Tabel IV.2. Umur Pengusaha Pertenunan Kota Pematangsiantar

No Umur Jumlah (orang) Persentase (%)

1 Kurang dari 25 Tahun 2 4.2

2 25-30 Tahun 4 8.3

3 31-36 Tahun 7 14.6

4 37-42 Tahun 8 16.7

5 43-48 Tahun 12 25.0

6 Lebih dari 48 Tahun 15 31.3

Jumlah 48 100.0


(52)

IV.1.2. 2 Karakteristik Responden Berdasarkan Status Perkawinan

Dilihat dari status perkawinan responden di Kota Pematangsiantar, mayoritas dengan status kawin (91,7%), sedangkan yang berstatus belum kawin (8,3%). Bila dikaitkan dengan keberadaan pengusaha pertenunan yang umumnya dengan status kawin, artinya sudah mempunyai tanggung jawab untuk mencukupi nafkah keluarganya. Pada pengusaha yang statusnya belum menikah, pemenuhan kebutuhan hidup dari usaha pertenunan hanya untuk diri sendiri, namun bagi yang telah menikah tentunya harus memenuhi kebutuhan keluarganya dari usaha pertenunan.
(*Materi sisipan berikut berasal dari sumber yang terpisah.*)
-- ==== Sys2Proof/Syntax.lean ====
section
/-! DEFINITION. The commands of the model: one constructor of `Instr` for each row of spec/opcode_table.json, with the operands the row's rule gives it. -/

namespace Sys2Proof

/-- The four slots of a bundle (R117). -/
inductive SlotId where
  | c | m | v | d
  deriving DecidableEq, Repr

/-- Where an instruction issues: its core, its guard (R118, R120), and whether it is the last slot presented of its bundle (log 1). -/
structure Issue where
  /-- Global core id (R3). -/
  core : Fin 512
  /-- Guard predicate register. -/
  gp : Fin 8
  /-- Guard negate. -/
  gneg : Bool
  /-- The bundle issues with this slot (R124). -/
  close : Bool
  /-- The slot's word is a reserved encoding: a reserved opcode or NOP_KIND, or a non-zero reserved bit (R119, R123; log 50). -/
  reserved : Bool
  deriving DecidableEq, Repr

/-- The layer execution that a reheat branch decides (R199 to R203), known from the schedule image (log 14). -/
structure ReheatPoint where
  layer : BitVec 16
  exec : BitVec 32
  deriving DecidableEq, Repr

/-- Fields of BRND (R136). -/
structure BrndOp where
  slot : BitVec 3
  tdO : Fin 16
  conv : BitVec 4
  rel : Bool
  hmerge : Bool
  epiB : Bool
  epiA : Bool
  epiF : BitVec 4
  epiS : Bool
  rb : Fin 32
  rsc : Fin 32
  deriving DecidableEq, Repr

/-- Fields of SPARK (R136). -/
structure SparkOp where
  tdA : Fin 16
  tdW : Fin 16
  tdD : Fin 16
  asrc : Bool
  rs : Fin 32
  slotLo : BitVec 3
  rd : Fin 32
  rt : Fin 32
  pd : Fin 8
  deriving DecidableEq, Repr

/-- Fields of ATTN (R136). -/
structure AttnOp where
  tdQ : Fin 16
  tdK : Fin 16
  tdV : Fin 16
  rs : Fin 32
  rm : Fin 32
  first : Bool
  last : Bool
  xmax : Bool
  tdO : Fin 16
  deriving DecidableEq, Repr

/-- Fields of NORM (R136). -/
structure NormOp where
  kind : BitVec 2
  tdX : Fin 16
  tdY : Fin 16
  vs : Fin 32
  rs : Fin 32
  conv : BitVec 4
  rg : Fin 32
  deriving DecidableEq, Repr

/-- Fields of VCVT (layout VV of the V slot). -/
structure VcvtOp where
  vd : Fin 32
  va : Fin 32
  sf : BitVec 4
  df : BitVec 4
  conv : BitVec 4
  rt : Fin 32
  ri : Fin 32
  deriving DecidableEq, Repr

/-- A register of a core that the scoreboard covers (R127). -/
inductive Reg where
  | s (n : Fin 32) | v (n : Fin 32) | p (n : Fin 8) | td (n : Fin 16)
  deriving DecidableEq, Repr

/-- A billet run or an FP32 run: the header of R71 and its elements (an FP32 element in bits 31:0). -/
structure BilletRun where
  kind : Byte
  null : Bool
  anchor : BitVec 16
  ta : W32
  tb : W32
  row : W32
  col : W32
  first : BitVec 16
  epoch : BitVec 16
  producer : BitVec 9
  elems : List Billet
  deriving DecidableEq, Repr

/-- A received fabric frame (R345, R346): the sending link (the source MAC's last octet), addressing, transport header, the sender's epoch (R98, log 17), payload, and what the receiver's checks of FCS, CRC-32C and GCM tag find (log 15). -/
structure Frame where
  srcLink : Fin 128
  dstMac : BitVec 48
  etherType : BitVec 16
  tagged : Bool
  fcsOk : Bool
  crcOk : Bool
  tagOk : Bool
  type : BitVec 4
  ver : BitVec 4
  vc : BitVec 3
  last : Bool
  srcMod : BitVec 16
  dstMod : BitVec 16
  psn : BitVec 32
  ackPsn : BitVec 32
  dstAddr : BitVec 48
  dstCore : BitVec 9
  dstSpace : BitVec 3
  tokenId : BitVec 6
  tokenCore : BitVec 9
  tv : Bool
  srcCore : BitVec 9
  msgId : BitVec 7
  jobTag : BitVec 16
  pktIndex : BitVec 16
  epoch : BitVec 16
  payload : List Byte
  deriving DecidableEq, Repr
Tabel IV.3. Status Perkawinan Pengusaha Pertenunan Kota Pematangsiantar No Status Perkawinan Jumlah (orang) Persentase (%)

1 Belum Kawin 4 8.3

2 Kawin 44 91.7

Jumlah 48 100.0

Sumber: Hasil Penelitian, 2008 (Data Diolah)

IV.1.2. 3 Karakteristik Responden Berdasarkan Suku Bangsa

Mayoritas pengusaha industri pertenunan di Kota Pematangsiantar merupakan suku Batak Toba (66,7%), sedangkan yang paling sedikit adalah suku Mandailing (8,3%).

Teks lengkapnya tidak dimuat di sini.